The Rollei is awkward, slow, has an overly dramatic case of identity crisis, and my light meter has never quite properly worked. I take it out on random adventures shooting half the roll only to then shelve it for another nine months, forgetting entirely where it had last seen any action. I’ve owned this camera for over twenty years and I still can’t seem to bring myself to have it repaired, replaced, or removed from my collection. It’s not meant as a substitute for a Leica M or Nikon F or anything of that caliber, it’s meant to just take pictures. And maybe catch some sly looks on the side. Both of which it is highly capable…once you get beyond the array of fussy and often maddening operations.
Which makes the Rollei 35 the perfect camera to photograph The White Stripes.
The rock n roll duo operated under strict guidelines of simplistic and spontaneous garage rock authenticity, but presented a visual style that was methodical and unyielding. Their sibling backstory was an elaborate ruse, yet it was delivered with such sincerity that it later became another book of their gospel.
Jack was a virtuosic guitar player, while Meg’s drumming was innocent and childlike. They crafted singable songs about school yards, candy canes, bowling balls, and best friends using infinitely frustrating-to-play pawnshop instruments from decades past. There was the trimodal approach to color, instrumentation, and even their name, but the band consisted of just two people.

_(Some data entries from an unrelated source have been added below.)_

-- ==== Sys2Proof/Machine/Transfer.lean ====
section
/-! DEFINITION. The EMI transfer engine: the commands XFER_WR and XFER_RD (41_transfer.md R195 to R198), the
acquire step (R213), and the meanings of the six window events (R201, R206 to R208, R214). -/

namespace Sys2Proof.Machine

/-! ### The commands -/

/-- `XFER_START(c, dir)` on the selected channel (R197). -/
def State.xferStart (s : State) (dir : Dir) : State :=
  let c := s.sel
  let ch := s.chan c
  match ch.xferBadArg with
  | some k => s.raise c .badArgument k
  | none =>
    if !s.configured || decide (ch.len = 0) then s.complete c .ok 0 .done 0
    else s.startTransfer c dir ch.ecAddr ch.len (.host ch.hostAddr) .complete

/-- XFER_WR (R195): its acceptance step. -/
def execXferWr (s : State) : Host.Outcome State Fault Refusal :=
  .next (s.issueCommand (encodeWord .xferWr) fun s => s.xferStart .wr)

/-- XFER_RD (R196): its acceptance step. -/
def execXferRd (s : State) : Host.Outcome State Fault Refusal :=
  .next (s.issueCommand (encodeWord .xferRd) fun s => s.xferStart .rd)

/-! ### The acquire step and the operation step -/

/-- A transfer context is a mailbox sub-transfer's. -/
def XferCtx.viaMbx (x : XferCtx) : Bool := x.buf.viaMbx

/-- The channel's sequencer state when its next operation is `op`: a direct transfer shows its phase, a
sub-transfer leaves the state as the framer set it (R213, R214). -/
def XferCtx.stateAt (x : XferCtx) (op : Option BusOp) (old : SeqState) : SeqState :=
  if x.viaMbx then old else (op.map fun o => o.phase.seqState).getD old

/-- The step that acquires XLOCK for channel `c` (R213, 20_memory.md R100; notes/assumptions/14.md). -/
def State.acquireXlock (s : State) (c : ChanId) (x : XferCtx) : State :=
  (s.modChan c fun ch =>
    { ch with xc := some { x with pos := 0 }, state := x.stateAt x.ops.head? ch.state }).setXlock
      (.held c x.viaMbx)

/-- The transfer's context and operation list after its last operation: XLOCK is free and `ret` goes on (R214). -/
def State.endTransfer (s : State) (c : ChanId) (x : XferCtx) : State :=
  let s := s.setXlock .free
  match x.ret with
  | .complete => s.complete c .ok 0 .done x.sum
  | .sendPayload => s.framerSendPayload c
  | .sent => s.framerSent c
  | .validate => s.framerResponseRead c

/-- The operation at `pos` has been performed (R214). -/
def State.advance (s : State) (c : ChanId) (x : XferCtx) : State :=
  let x := { x with pos := x.pos + 1 }
  match x.ops[x.pos]? with
  | none => s.endTransfer c x
  | some op => s.modChan c fun ch => { ch with xc := some x, state := x.stateAt (some op) ch.state }

/-- The selected channel holds XLOCK and its transfer is at operation `op` (R214). -/
def State.currentOp (s : State) : Option (XferCtx × BusOp) :=
  match s.xlock, (s.chan s.sel).xc with
  | .held o _, some x => if o = s.sel then (x.ops[x.pos]?).map fun op => (x, op) else none
  | _, _ => none

/-- The operation step of the event `i` on the selected channel, after its data has moved (R214). -/
def State.opStep (s : State) (i : Instr) (x : XferCtx) : State := (s.issueEvent s.sel i).advance s.sel x

/-! ### The window events -/

/-- SEL_LO (R201). -/
def execSelLo (v : Byte) (s : State) : Host.Outcome State Fault Refusal :=
  match s.currentOp with
  | some (x, .selLo b _) => if b = v then .next (s.opStep (.selLo v) x) else .fault .eventNotIssued
  | _ => .fault .eventNotIssued

/-- SEL_HI (R201). -/
def execSelHi (v : Byte) (s : State) : Host.Outcome State Fault Refusal :=
  match s.currentOp with
  | some (x, .selHi b _) => if b = v then .next (s.opStep (.selHi v) x) else .fault .eventNotIssued
  | _ => .fault .eventNotIssued

/-- DB_WR (R206): the byte at the operation's index is read and goes out through slot `j`. -/
def execDbWr (j : Nat) (v : Byte) (s : State) : Host.Outcome State Fault Refusal :=
  match s.currentOp with
  | some (x, .byte slot idx _) =>
    if x.dir = .wr ∧ slot = j then
      match s.src x.buf idx with
      | some b =>
        if b = v then .next (s.opStep (.dbWr j v) { x with sum := x.sum + v }) else .fault .eventNotIssued
      | none => .fault .hostAccessNotAdmitted
    else .fault .eventNotIssued
  | _ => .fault .eventNotIssued

/-- DB_RD (R207): the EC answered `v` at slot `j`, and the byte at the operation's index becomes `v`. -/
def execDbRd (j : Nat) (v : Byte) (s : State) : Host.Outcome State Fault Refusal :=
  match s.currentOp with
  | some (x, .byte slot idx _) =>
    if x.dir = .rd ∧ slot = j then
      match s.dst x.buf idx v with
      | some s' => .next (s'.opStep (.dbRd j v) { x with sum := x.sum + v })
      | none => .fault .hostAccessNotAdmitted
    else .fault .eventNotIssued
  | _ => .fault .eventNotIssued

/-- DH_WR (R208): two bytes go out as one little-endian half. -/
def execDhWr (h : Nat) (v : Half) (s : State) : Host.Outcome State Fault Refusal :=
  match s.currentOp with
  | some (x, .half g idx _) =>
    if x.dir = .wr ∧ g = h then
      match s.src x.buf idx, s.src x.buf (idx + 1) with
      | some b0, some b1 =>
        if le16 b0 b1 = v then .next (s.opStep (.dhWr h v) { x with sum := x.sum + b0 + b1 })
        else .fault .eventNotIssued
      | _, _ => .fault .hostAccessNotAdmitted
    else .fault .eventNotIssued
  | _ => .fault .eventNotIssued

/-- DH_RD (R208): the EC answered `v` at half `h`; its low byte goes to the operation's index, its high byte to the
next. -/
def execDhRd (h : Nat) (v : Half) (s : State) : Host.Outcome State Fault Refusal :=
  match s.currentOp with
  | some (x, .half g idx _) =>
    if x.dir = .rd ∧ g = h then
      match s.dst2 x.buf idx (loByte v) (hiByte v) with
      | some s' => .next (s'.opStep (.dhRd h v) { x with sum := x.sum + loByte v + hiByte v })
      | none => .fault .hostAccessNotAdmitted
    else .fault .eventNotIssued
  | _ => .fault .eventNotIssued

end Sys2Proof.Machine
end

Everything about The White Stripes was aimed at misdirecting you from preconceived ideas and personal truths and onto universal themes lying within the heart of their most important aspect, the music.
I wish I could say that I knew what I was doing by pushing the now defunct Fuji Provia 400x up two stops, but I can’t, because I didn’t. And I definitely had no idea that the already narrow latitude of this slide film would have such a dramatic effect on the final images, eliminating the unnecessary stage pieces leaving the players vulnerable and isolated.
Appropriate for the band in 2002, though.
Had these pictures seen the light-of-day nineteen years ago it’s possible only handfuls of devotees would recognize the peppermint-swirled band emerging from the shadows of Southwest Detroit. They had yet to appear on SNL, “Seven Nation Army” wouldn’t punch the world square in the jaw until the following April, and a tour of all ten Canadian provinces was another five years away. But looking at them now there is no mistaking the bombastically shy Meg or the frenetic, nimble-fingered Jack for anyone other than The White Stripes.
Taken with a Rollei 35, itself accepting no substitutes.